[comp.lang.ada] Redefinition of "=" and related issues

MFELDMAN@GWUVM.BITNET (Mike Feldman) (01/02/88)

I wonder if anyone in net-land can give an authoritative discussion on the
issue of redefinition of the "=" operator. I am often asked about this by
students, and have not been able to find an authoritative answer.

In preliminary Ada (as described in the 1979 SIGPLAN issue), it was
apparently permitted to redefine "=" for any type at all (at least I
could find no limitations described there). By the 1980 version of the
language (e.g. the original MIL-STD-1815) redefinition of "=" is
restricted to limited private types (paragraph 6-

Further, in no event is redefinition of ":=" permitted, but the two
operations ":=" and "=" are put in the same class in that both are
available for private types and both are unavailable for limited types.

The consequence is that it is difficult to write certain kinds of packages,
such as for rational numbers (the classical example). In this case you'd
really like to redefine "=" so that 1/2 = 2/4 (as in mathematics). But
normally you'd make the rational type (unlimited) private so as not to
lose the ":=" operation. So we have a devilish choice: make the type
limited private and write a rather foolish-looking and nonuniform
copy operation like ASSIGN(DEST: out RATIONAL; SOURCE: in RATIONAL)
in order to get "=" correct, or make the type unlimited private and
be forced to write a nonuniform equality-checker like
function EQUAL(LEFT, RIGHT: in RATIONAL) return BOOLEAN.
(Note that predefined "=" is still available for the user to (mis)use.
Both solutions are unsatisfying and create interfaces to straightforward
mathematical entities which are nonuniform and unintuitive.

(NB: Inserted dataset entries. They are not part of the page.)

-- ==== Sys2Proof/WellFormed.lean ====
section
/-! DEFINITION. Which fields each instruction has and what each may hold: check 3 of R186 (R176 to R179
and the entries' own encoding rules), and the register operands that checks 4 and 6 look at. -/

namespace Sys2Proof

/-- What a register field of R174 holds in an instruction (R176, R196). `raw m` is a field of another
class whose bits outside mask `m` are 0. -/
inductive Slot where
  | zero | vu | v | w | pdst | psrc | tile | acc | queue
  | raw (mask : Nat)
  deriving DecidableEq, Repr

/-- How many registers an operand takes: by the format (R237), by the special register (R232), by the
space of an address (R249), by the group width (R262), or by a conversion's formats (R278). -/
inductive Wide where
  | one | two | three | byTyp | byAddr | byCsr | byWidth | cas | cvtDst | cvtSrc
  deriving DecidableEq, Repr

/-- The encoding of one instruction beyond its opcode: R184 (lengths), R196, R240..R249, R262, R269,
R282..R294 (fields), and the widths of its operands. `mods` masks the MOD bits that it reads. -/
structure Shape where
  lens : List Len := [.two]
  dst : Slot := .zero
  sa : Slot := .zero
  sb : Slot := .zero
  sc : Slot := .zero
  dstW : Wide := .one
  saW : Wide := .one
  sbW : Wide := .one
  scW : Wide := .one
  mods : Nat := 0
  fmts : List Nat := []
  immB : Bool := false
  immMask : Bool := false
  mixed : Bool := false
  deriving DecidableEq, Repr

/-- The fields of an instruction of the common layout. -/
def Instr.fields? : Instr → Option Fields
  | .nop f => some f
  | .bra f => some f
  | .braC f => some f
  | .brx f => some f
  | .callx f => some f
  | .call f => some f
  | .ret f => some f
  | .exit f => some f
  | .yield f => some f
  | .rfopen f => some f
  | .rfclose f => some f
  | .reform f => some f
  | .spawn f => some f
  | .trap f => some f
  | .bkpt f => some f
  | .eret f => some f
  | .halt f => some f
  | .phinit f => some f
  | .phreg f => some f
  | .phdrop f => some f
  | .pharv f => some f
  | .phwait f => some f
  | .phaw f => some f
  | .bars f => some f
  | .txbeg f => some f
  | .txend f => some f
  | .txabt f => some f
  | .tilewait f => some f
  | .fence f => some f
  | .csrr f => some f
  | .csrw f => some f
  | .ovld f => some f
  | .claim f => some f
  | .cctlRo f => some f
  | .iadd f => some f
  | .isub f => some f
  | .iaddc f => some f
  | .ineg f => some f
  | .iabs f => some f
  | .imul f => some f
  | .imulhi f => some f
  | .imad f => some f
  | .imadw f => some f
  | .idot4 f => some f
  | .imin f => some f
  | .imax f => some f
  | .and f => some f
  | .or f => some f
  | .xor f => some f
  | .not f => some f
  | .andn f => some f
  | .bool3 f => some f
  | .shl f => some f
  | .shr f => some f
  | .sar f => some f
  | .rol f => some f
  | .fshl f => some f
  | .bfe f => some f
  | .bfi f => some f
  | .bmsk f => some f
  | .popc f => some f
  | .clz f => some f
  | .ctz f => some f
  | .brev f => some f
  | .bsel f => some f
  | .iset f => some f
  | .sel f => some f
  | .mov f => some f
  | .movi f => some f
  | .lea f => some f
  | .pand f => some f
  | .por f => some f
  | .pxor f => some f
  | .pnot f => some f
  | .pmov f => some f
  | .xlaneAt f => some f
  | .xlaneBack f => some f
  | .xlaneFwd f => some f
  | .xlaneSwap f => some f
  | .xlaneOne f => some f
  | .pcolSome f => some f
  | .pcolEvery f => some f
  | .pcolBits f => some f
  | .pcolSame f => some f
  | .eqset f => some f
  | .lredAdd f => some f
  | .lredMin f => some f
  | .lredMax f => some f
  | .lredAnd f => some f
  | .lredOr f => some f
  | .lredXor f => some f
  | .rank f => some f
  | .ld f => some f
  | .ldRf f => some f
  | .st f => some f
  | .ldro f => some f
  | .atomAdd f => some f
  | .atomAnd f => some f
  | .atomOr f => some f
  | .atomXor f => some f
  | .atomMin f => some f
  | .atomMax f => some f
  | .atomXchg f => some f
  | .atomCas f => some f
  | .atomInc f => some f
  | .atomDec f => some f
  | .redAdd f => some f
  | .redAnd f => some f
  | .redOr f => some f
  | .redXor f => some f
  | .redMin f => some f
  | .redMax f => some f
  | .redInc f => some f
  | .redDec f => some f
  | .redx f => some f
  | .redxf f => some f
  | .prefl f => some f
  | .fadd f => some f
  | .fsub f => some f
  | .fmul f => some f
  | .ffma f => some f
  | .fmin f => some f
  | .fmax f => some f
  | .fset f => some f
  | .fclass f => some f
  | .frnd f => some f
  | .fcvt f => some f
  | .icvt f => some f
  | .ex2 f => some f
  | .lg2 f => some f
  | .rcp f => some f
  | .rsq f => some f
  | .sqrt f => some f
  | .sinpi f => some f
  | .cospi f => some f
  | .ex2s f => some f
  | .fscale f => some f
  | .fgetexp f => some f
  | .fmaxe f => some f
  | .tbind f => some f
  | .trel f => some f
  | .mma f => some f
  | .mmabs f => some f
  | .azero f => some f
  | .amov f => some f
  | .ald f => some f
  | .ast f => some f
  | .movToQueue f => some f
  | .moviToQueue f => some f
  | .movFromQueue f => some f
  | _ => none

/-- Two- and three-word forms, the second with IMM32 in place of source B (R177). -/
def Shape.imm : Shape := { lens := [.two, .three], immB := true }

def fInt : List Nat := [0x06, 0x0A, 0x07, 0x0B]
def fInt32 : List Nat := [0x06, 0x0A]
def fSig : List Nat := [0x06, 0x07]
def fBits : List Nat := [0x02, 0x03]
def fFloat : List Nat := [0x0E, 0x0C, 0x0D, 0x10, 0x11]
def fScalar : List Nat := [0x0E, 0x0C, 0x0D]
def fLoad : List Nat := [0x00, 0x01, 0x02, 0x03, 0x04, 0x05, 0x08, 0x09]
def fStore : List Nat := [0x00, 0x01, 0x02, 0x03]

/-- The shape of an integer or bit instruction over A and B. -/
def Shape.ab (fmts : List Nat) (mods : Nat) : Shape :=
  { Shape.imm with dst := .vu, sa := .vu, sb := .vu, dstW := .byTyp, saW := .byTyp, sbW := .byTyp, mods, fmts }

/-- The shape of an instruction over B alone. -/
def Shape.b1 (fmts : List Nat) (mods : Nat) : Shape := { Shape.ab fmts mods with sa := .zero }

/-- The shape of an instruction over A, B and C. -/
def Shape.abc (fmts : List Nat) (mods : Nat) : Shape := { Shape.ab fmts mods with sc := .vu, scW := .byTyp }

/-- The shape of a shift or of a field instruction whose control B is one register (R237). -/
def Shape.shift (fmts : List Nat) : Shape := { Shape.ab fmts 0 with sbW := .one }

/-- The shape of a predicate instruction (R248). -/
def Shape.pred (two : Bool) : Shape :=
  { dst := .pdst, sa := .psrc, sb := if two then .psrc else .zero }

/-- The shape of a memory instruction (R178, R249): MOD[60] is `.rf`, SC the ordering field. -/
def Shape.memory (dst sb : Slot) (fmts : List Nat) : Shape :=
  { lens := [.two, .three], dst, sa := .vu, sb, sc := .raw 0xFF, dstW := .byTyp, saW := .byAddr, sbW := .byTyp,
    mods := 1, fmts }

/-- The shape of a cross-lane instruction that collects over a mask (R262). -/
def Shape.collect (dst sa : Slot) (fmts : List Nat) : Shape :=
  { lens := [.two, .three], dst, sa, sc := .w, scW := .two, saW := .byTyp, dstW := .byTyp, fmts, immMask := true, mixed := true }

/-- The shape of `XLANE` (R262). Beside a uniform destination, a vector SB is not illegal under R176: the destination's own cause
decides (DEDUCED, log entry 123). -/
def Shape.xlane : Shape :=
  { Shape.imm with dst := .vu, sa := .v, sb := .vu, sc := .w, dstW := .byTyp, saW := .byTyp, scW := .two, fmts := fBits, mixed := true }
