-- ==== Sys2Proof/Machine/Flags.lean ====
section
/-! DEFINITION. What the machine computes instead of flags: integer and floating conditions (R246, R274), the carry
predicate (R241), the range of an integer format and its clamp (R152, R237), and `sr.partial` (R263). -/

namespace Sys2Proof.Machine

/-- R151, R152: the width of an integer or bit format, and whether it is signed. -/
def intWidth (typ : Nat) : Nat :=
  match typ with
  | 0x00 | 0x04 | 0x08 => 8
  | 0x01 | 0x05 | 0x09 => 16
  | 0x03 | 0x07 | 0x0B => 64
  | _ => 32

def isSigned (typ : Nat) : Bool := typ == 0x04 || typ == 0x05 || typ == 0x06 || typ == 0x07

/-- R152: the value of a pattern of `n` bits. -/
def intVal (n : Nat) (signed : Bool) (x : Nat) : Int :=
  let y := x % 2 ^ n
  if signed && y.testBit (n - 1) then (y : Int) - 2 ^ n else y

/-- R152: the range of an integer format. -/
def intLo (n : Nat) (signed : Bool) : Int := if signed then -(2 ^ (n - 1)) else 0
def intHi (n : Nat) (signed : Bool) : Int := if signed then 2 ^ (n - 1) - 1 else 2 ^ n - 1

def clampInt (n : Nat) (signed : Bool) (v : Int) : Int := min (max v (intLo n signed)) (intHi n signed)

/-- R239: narrows an exact value to `n` bits, clamping first when saturating. -/
def fitInt (n : Nat) (signed sat : Bool) (v : Int) : Nat :=
  ((if sat then clampInt n signed v else v) % (2 ^ n : Int)).toNat

/-- R246: the condition of `ISET`. -/
def intCond (code : Nat) (a b : Int) : Bool :=
  match code with
  | 0 => a == b
  | 1 => a != b
  | 2 => a < b
  | _ => b ≤ a

/-- R241: the sum with a carry, and the carry out. -/
def addCarry (a b : Word) (cin : Bool) : Word × Bool :=
  let s := a.toNat + b.toNat + bit cin
  (BitVec.ofNat 32 s, 2 ^ 32 ≤ s)

/-- R274: a floating condition, from the order of two values; `none` is unordered. -/
def floatCond (code : Nat) (o : Option Ordering) : Bool :=
  let eq := o == some .eq
  let lt := o == some .lt
  let gt := o == some .gt
  match code with
  | 0 => eq
  | 1 => lt || gt
  | 2 => lt
  | 3 => lt || eq
  | 4 => gt
  | 5 => gt || eq
  | 6 => o.isSome
  | 7 => o.isNone
  | 8 => eq || o.isNone
  | 9 => lt || gt || o.isNone
  | 10 => lt || o.isNone
  | 11 => lt || eq || o.isNone
  | 12 => gt || o.isNone
  | 13 => gt || eq || o.isNone
  | _ => false

/-- R263: the ranks that a cross-lane instruction decides over. -/
def groupRanks (h : Header) : Nat := if h.compat then 16 else h.lanes

/-- R32, R68: does virtual lane `l` of a warp hold a thread that has not exited? -/
def Team.onLane (tm : Team) (h : Header) (w l : Nat) : Bool := match tm.threads[w * h.lanes + l]? with
  | some th => !th.exited && !th.child
  | none => false

/-- R263: is rank `r` absent? A group that `RFOPEN` has left unfiled stands at its virtual lanes (R49), of which a vacant one is never
absent (R32); nor is a rank whose thread has exited. -/
def Env.absent (e : Env) (r : Nat) : Bool :=
  !(e.active.any fun m => m.rank == r) && !e.fr.gone.contains r &&
    (e.region && !e.fr.unfiled || e.tm.onLane e.hdr e.fr.warp r)

/-- R265: does a mask name an absent rank? -/
def Env.partialMask (e : Env) (mask : Nat) : Bool :=
  (List.range (groupRanks e.hdr)).any fun r => mask.testBit r && e.absent r

end Sys2Proof.Machine
end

So the basic questions are (1) what was the discussion that led up to
prohibiting redefinition of "=" except for limited types? and (2) why
are "=" and ":=" identified so closely? I do not have the completed new
Rationale; I can find nothing in the 1984 draft Rationale that speaks to
the issue.

Doug Bryan: this might be a good "dear Ada" question. Who can answer?